Generating A Gap-free Series Of Numbers — Not Always A Problem

Well, it’s happened again. Someone has asked how to implement a requirement to generate a gap-free series of numbers and a swarm of nay-sayers have descended on them to say (and here I paraphrase slightly) that this will kill system performance, that’s it’s rarely a valid requirement, that whoever wrote the requirement is an idiot blah blah blah.

As I point out on the thread, it is sometimes a genuine legal requirement to generate gap-free series of numbers. Invoice numbers for the 2,000,000+ organisations in the UK that are VAT (sales tax) registered have such a requirement, and the reason for this is rather obvious: that it makes it more difficult to hide the generation of revenue from tax authorities. I’ve seen comments that it is a requirement in Spain and Portugal, and I’d not be surprised if it was not a requirement in many other countries.
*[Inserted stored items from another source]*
/-- S0 copies the governor state of each line (R447). -/
def govStore (s : State) : State :=
  updPwr s fun p => { p with govSave := allLines.foldl (fun m n =>
    let l := line s n
    let g : GovSave := ⟨l.energy, l.sub, l.ms, l.dms, s.get R.GOV_TGT_TGT n, s.get R.GOV_STATUS_FG n, s.flag R.GOV_STATUS_TRIPPED n⟩
    sset none m n (if g = ⟨0, [], [], [], 65536, 65536, false⟩ then none else some g)) [] }

/-- The saved governor state replaces the reset state (R448). -/
def govRestore (s : State) : State :=
  let s := forAll s.pwr.govSave s fun s p =>
    match p.2 with
    | none => s
    | some g =>
      let s := setLine s p.1 { line s p.1 with energy := g.energy, sub := g.sub, ms := g.ms, dms := g.dms }
      let s := (s.set R.GOV_TGT_TGT g.tgt p.1).set R.GOV_STATUS_FG g.fg p.1
      let s := s.set R.GOV_STATUS_CLIPPING (b2n (decide (g.fg < 65536))) p.1
      s.when g.tripped fun s => parkOn (muteOn (s.set R.GOV_STATUS_TRIPPED 1 p.1) p.1 2) p.1 4 0
  updPwr s fun p => { p with govSave := [] }

/-- STANDBY_ENTRY: no bias output glides any more: the governor state is saved, the series switches open, the main rails drop, S1 and N0 to N5
are reset and the PLL stops (R447). -/
def execStandbyEntry (s : State) : Host.Outcome State Fault Refusal :=
  .next (if (inHold s ∧ s.pwr.req = 3 ∧ pwrMay s) ∧ allLines.all fun n => !s.flag R.BIA_STATUS_GLIDING n then
    let s := mainLost (biasOpen (govStore s))
    let s := forAll [1, 2, 3, 4, 5, 6, 7] s fun s k => (coreReset s k 1).set R.GLB_PLN_STATUS_STATE 0 k
    let s := forAll (List.range 64) s fun s n => partyReset s (0x40 + n)
    let s := (s.set R.PWR_STATUS_RAILS_GOOD 0).set R.BOOT_STATUS_STATE 10
    pwrComplete (powerState s 3) 0
  else s)

/-! ### Thermal protection and supplies (R451 to R453) -/

/-- THM_WARN_THRESH as taken, in 1/128 °C. -/
def warnThresh (s : State) : Int := ((max 80 (min (s.get R.THM_WARN_THRESH_DEGREES) 100) : Nat) : Int) * 128

/-- Is die `i` powered: the hub always, the others with the main rails (Table PWR-1)? -/
def diePowered (s : State) (i : Nat) : Bool := i == 0 || railsGood s

/-- The warnings become `dies` (R452). -/
def warnSet (s : State) (dies : Nat) : State :=
  let old := s.get R.THM_WARN_DIE_DIES
  let new := (List.range 29).find? fun i => bit dies i && !bit old i
  let s := (s.set R.THM_WARN_DIE_DIES dies).set R.THM_STATUS_WARN (b2n (dies != 0))
  let s := match new with
    | some i =>
      let s := s.when (!s.flag R.THM_STATUS_WARN_SEEN) fun s => s.set R.THM_STATUS_WARN_DIE i
      s.set R.THM_STATUS_WARN_SEEN 1
    | none => s
  if old = 0 ∧ dies ≠ 0 then globalEvent s 14 else if old ≠ 0 ∧ dies = 0 then globalEvent s 15 else s

/-- THERMAL_EVALUATE: the warning comparators, every 10 µs, at diode temperatures in 1/128 °C by die index (R452). A warning clears 5 °C
below its threshold. The same readings decide the window of R80. -/
def execThermalEvaluate (temps : List (BitVec 16)) (s : State) : Host.Outcome State Fault Refusal :=
  let old := s.get R.THM_WARN_DIE_DIES
  let hot (i : Nat) : Bool :=
    let t := (temps.getD i 0).toInt
    diePowered s i && (decide (warnThresh s ≤ t) || (bit old i && decide (warnThresh s - 640 < t)))
  let cool := (List.range 29).all fun i => decide (0 ≤ (temps.getD i 0).toInt ∧ (temps.getD i 0).toInt ≤ 11520)
  if s.xtalFail then .next s else
  let s := if cool then s else { s with boot := { s.boot with op := s.boot.op.map fun o => { o with hot := true } } }
  .next (warnSet (updPwr s fun p => { p with cool := cool }) ((List.range 29).foldl (fun m i => if hot i then m + 2 ^ i else m) 0))

/-- The shutdown sequence of Table THM-1, but for what latches: outputs mute and park at once, nothing issues; the switches open 10 µs and the
rails begin to drop 20 µs after it. The loader enters RESET, where the PLL is off (R104). A park cause of a shutdown acts whatever the power state (R207). -/
def shutdown (s : State) : State :=
  let s := if inRun s then holdEffects s else s
  let s := if railsGood s then forAll allLines (muteAll s 4) fun s n => parkOn s n 2 0 else s
  let s := clockReset ((s.set R.BOOT_STATUS_STATE 0).set R.BOOT_STATUS_OP 0)
  updPwr { s with boot := { s.boot with op := none, otpOp := none } } fun p => { p with openAt := s.clock + 4001, dropAt := s.clock + 8001 }

/-- THERMAL_SHUTDOWN: the shutdown comparators of `dies` trip in one evaluation (R452, R453, Table THM-1). -/
def execThermalShutdown (dies : BitVec 29) (s : State) : Host.Outcome State Fault Refusal :=
  .next (match (List.range 29).find? fun i => dies.getLsbD i && diePowered s i with
    | some i =>
      if s.get R.PWR_STATE_STATE = 0 ∨ s.flag R.THM_STATUS_SHUTDOWN then s
      else shutdown (((s.set R.THM_STATUS_SHUTDOWN 1).set R.THM_CAUSE_VALID 1).set R.THM_CAUSE_DIE i)
    | none => s)
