-- ==== Sys2Proof/Machine/Boot.lean ====
section
/-! DEFINITION. The casting loader from FIRMWARE to CAST, staging, re-casting, OTP key slots, user calibration and user code
(03_casting_and_worlds.md R73 to R90, R96; 14_service_plane_and_host.md R362; 16_pointing_calibration_and_monitoring.md R434, R435). What the
flash device or a second read of it may do wrong comes with the command. -/

namespace Sys2Proof.Machine

/-- Change what casting holds beside its registers. -/
def updBoot (s : State) (f : BootSt → BootSt) : State := { s with boot := f s.boot }

/-- A byte of HBM as a number, at `a` on. -/
def hbmAcc (s : State) (a : Nat) (i : Nat) : Nat := (hbmByte s (a + i)).toNat

/-- NO_IMAGE with its code: the cold cast ends, and the outputs stand as in R70: muted, and disconnected (R78, Table BOOT-1). -/
def noImage (s : State) (code : Nat) : State :=
  let s := biasOpen s
  let s := ((s.set R.BOOT_STATUS_STATE 8).set R.BOOT_STATUS_OP 0).set R.BOOT_STATUS_LAST_CODE code
  logWrite (globalEvent (bootLog s 0x0D code 0 0) 2)

/-! ### Firmware images (R362, Table GLB-27) -/

/-- Where the segments of a firmware image are described. -/
def fwSegs (g : Nat → Nat) : List Nat := (List.range (leOf g 8 1)).map fun j => 0x40 + 32 * j

/-- The HBM window of the core address map (Table GLB-25). -/
def coreHbm : Nat := 0x1000000000

/-- A segment of `n` bytes at core address `a` lies in SRAM or HBM; of user code (`user`), in the non-secure parts of them. -/
def fwPlace (s : State) (user : Bool) (a n : Nat) : Bool :=
  decide ((if user then 0x08100000 else 0x08000000) ≤ a ∧ a + n ≤ 0x08400000) ||
    (decide (coreHbm ≤ a ∧ a + n ≤ coreHbm + hbmSize) && (!user || hbmNonSecure s (a - coreHbm) n))

/-- A segment descriptor is in order. -/
def fwSegOk (s : State) (user : Bool) (g : Nat → Nat) (len o : Nat) : Bool :=
  decide (leOf g o 4 + leOf g (o + 4) 4 ≤ len - 96) && zeroSpan g (o + 0x19) (o + 0x20) && fwPlace s user (leOf g (o + 8) 8) (leOf g (o + 4) 4) &&
    (!user || leOf g (o + 0x18) 1 % 16 == 0)

/-- A firmware image of `len` bytes verifies against `key`. -/
def fwOk (s : State) (user : Bool) (g : Nat → Nat) (len : Nat) (key : Option Nat) : Bool :=
  let k := leOf g 8 1
  leOf g 0 4 == 0x464E4C50 && decide (1 ≤ k ∧ k ≤ 16 ∧ 0x40 + 32 * k + 96 ≤ len) && zeroSpan g 0x0A 0x40 &&
    (fwSegs g).all (fwSegOk s user g len) &&
    key.any fun q => ecdsaOk q (sha384 (bytesOf g 0 (len - 96))) (be48 g (len - 96)) (be48 g (len - 48))

/-- Copy one segment to its core address. -/
def fwCopy (g : Nat → Nat) (s : State) (o : Nat) : State :=
  let a := leOf g (o + 8) 8
  forAll (bytesOf g (leOf g o 4) (leOf g (o + 4) 4)).zipIdx s fun s p =>
    if coreHbm ≤ a then hbmPut s (a - coreHbm + p.2) (BitVec.ofNat 8 p.1) else { s with sram := sset 0 s.sram (a + p.2) p.1 }

/-- Every core that some segment names. -/
def fwMask (g : Nat → Nat) : Nat := (fwSegs g).foldl (fun m o => m ||| leOf g (o + 0x18) 1) 0

/-- The cores a segment names in CORE_MASK start at its ENTRY (R362). -/
def fwEntries (s : State) (g : Nat → Nat) : State :=
  updBoot s fun b => { b with entry := (fwSegs g).foldl (fun e o =>
    ((List.range 8).filter (bit (leOf g (o + 0x18) 1))).foldl (fun e k => sset 0 e k (leOf g (o + 0x10) 8)) e) b.entry }

/-- The named cores that are not held start. -/
def coresStart (s : State) (mask : Nat) : State :=
  forAll ((List.range 8).filter fun k => bit mask k && !bit (s.get R.GLB_PLN_CTRL_HOLD) k) s fun s k => s.set R.GLB_PLN_STATUS_STATE 2 k

/-! ### User calibration (R434, R435) -/

/-- A record: item, SUB, instance, zone, delta. -/
def calRec (w : Nat) : Nat × Nat × Nat × Nat × Int := (w % 256, bits w 14 8, bits w 27 16, bits w 35 32, sgn 16 (bits w 63 48))

/-- It is within Table PNT-1. -/
def calOk (r : Nat × Nat × Nat × Nat × Int) : Bool :=
  let (item, sub, n, z, d) := r
  decide (1 ≤ item ∧ item ≤ 8 ∧ sub < pntSubs item ∧ n < pntInstances item ∧ z ≤ (if item = 5 ∨ item = 6 then 2 else 0) ∧
    pntLo item ≤ d ∧ d ≤ pntHi item)

/-- A loaded delta applies: in the register, or in the set of a zone that is not selected (R420, R483). -/
def calApply (s : State) (r : Nat × Nat × Nat × Nat × Int) : State :=
  let (item, sub, n, z, d) := r
  let s := setPntDelta s item z sub n d
  let t := pntTarget s item sub n d
  let s := s.when t.2 fun s => s.set R.PNT_STATUS_CLAMPED 1
  if (item = 5 ∨ item = 6) ∧ z ≠ pntZone s item n then
    { s with zoneSets := sset 0 s.zoneSets (zoneKey n z (if item = 5 then 16 + sub else sub)) (wrapI t.1 16 + 1) }
  else setPntApplied s item sub n t.1

/-- The deltas of the highest VALID user calibration slot are loaded (R435). -/
def calLoad (s : State) : State :=
  let s := slotDiscards { s with pnt := { s.pnt with delta := [] } } 2
  match slotCands s 2 with
  | [] => s
  | j :: _ =>
    let rs := (List.range (slotLen s j / 8)).map fun i => calRec (leOf (slotByte s j) (8 * i) 8)
    let s := forAll (rs.filter calOk) s calApply
    s.when (rs.any fun r => !calOk r) fun s => bootLog s 2 0x0A j 0

/-- The content that CAL_COMMIT writes: a record for every delta that is not zero. -/
def calBytes (s : State) : List Nat :=
  s.pnt.delta.flatMap fun p =>
    leBytes 8 (p.1 / 4096 / 128 / 4 + p.1 / 4096 % 128 * 2 ^ 8 + p.1 % 4096 * 2 ^ 16 + p.1 / 4096 / 128 % 4 * 2 ^ 32 + p.2 * 2 ^ 48)

/-- What refuses a journaled write to a pair: SEQ exhausted, or the window of R80; 0 where nothing does. -/
def writeRefused (s : State) (k : Nat) : Nat := if 0xFFFFFFFF ≤ slotNext s k then 0x23 else if !flashCool s then 0x22 else 0

/-- CAL_COMMIT: the journaled write of user calibration; its code (R434, R85). -/
def calCommit (s : State) : Nat × State :=
  if s.get R.BOOT_STATUS_OP ≠ 0 then (0x20, s)
  else
    let code := writeRefused s 2
    let k := slotTarget s 2
    let s := s.when (code == 0) fun s => slotCommit (slotBegin s k (slotNext s 2) (calBytes s)) k
    (code, logWrite (globalEvent (s.set R.BOOT_STATUS_LAST_CODE code) 2))

/-! ### The cold cast -/

/-- Is the service plane running (R98)? -/
def serviceUp (s : State) : Bool := !s.xtalFail

/-- The firmware of slot `k` starts: segments, cores, HBM training, then user calibration (R362, R374, R435). -/
def fwStart (s : State) (k : Nat) : State :=
  let g := slotByte s k
  let s := updBoot (arbTrained (coresStart (fwEntries (forAll (fwSegs g) s (fwCopy g)) g) (fwMask g))) fun b => { b with fw := some k }
  (calLoad (bootLog s 0x0A 0 k (leOf g 4 4))).set R.BOOT_STATUS_STATE 3

/-- Slots in order: the first whose firmware verifies starts, each other one is logged. -/
def fwTry (s : State) : List Nat → State
  | [] => noImage s 0x25
  | k :: l =>
    let g := slotByte s k
    if fwOk s false g (slotLen s k) (otpKey s (leOf g 9 1)) then fwStart s k else fwTry (bootLog s 2 0x25 k 0) l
So, if we accept that it is a valid requirement, under what circumstances are gap-free series* of numbers a problem? Group-think would often have you believe that it always is, but in fact it is only a potential problem under very particular circumstances.

  1. The series of numbers must have no gaps.
  2. Multiple processes create the entities to which the number is associated (eg. invoices).
  3. The numbers must be generated at the time that the entity is created.

If all of these requirements must be met then you have a point of serialisation in your application, and we’ll discuss that in a moment.

First let’s talk about methods of implementing a series-of-numbers requirement if you can drop any one of those requirements.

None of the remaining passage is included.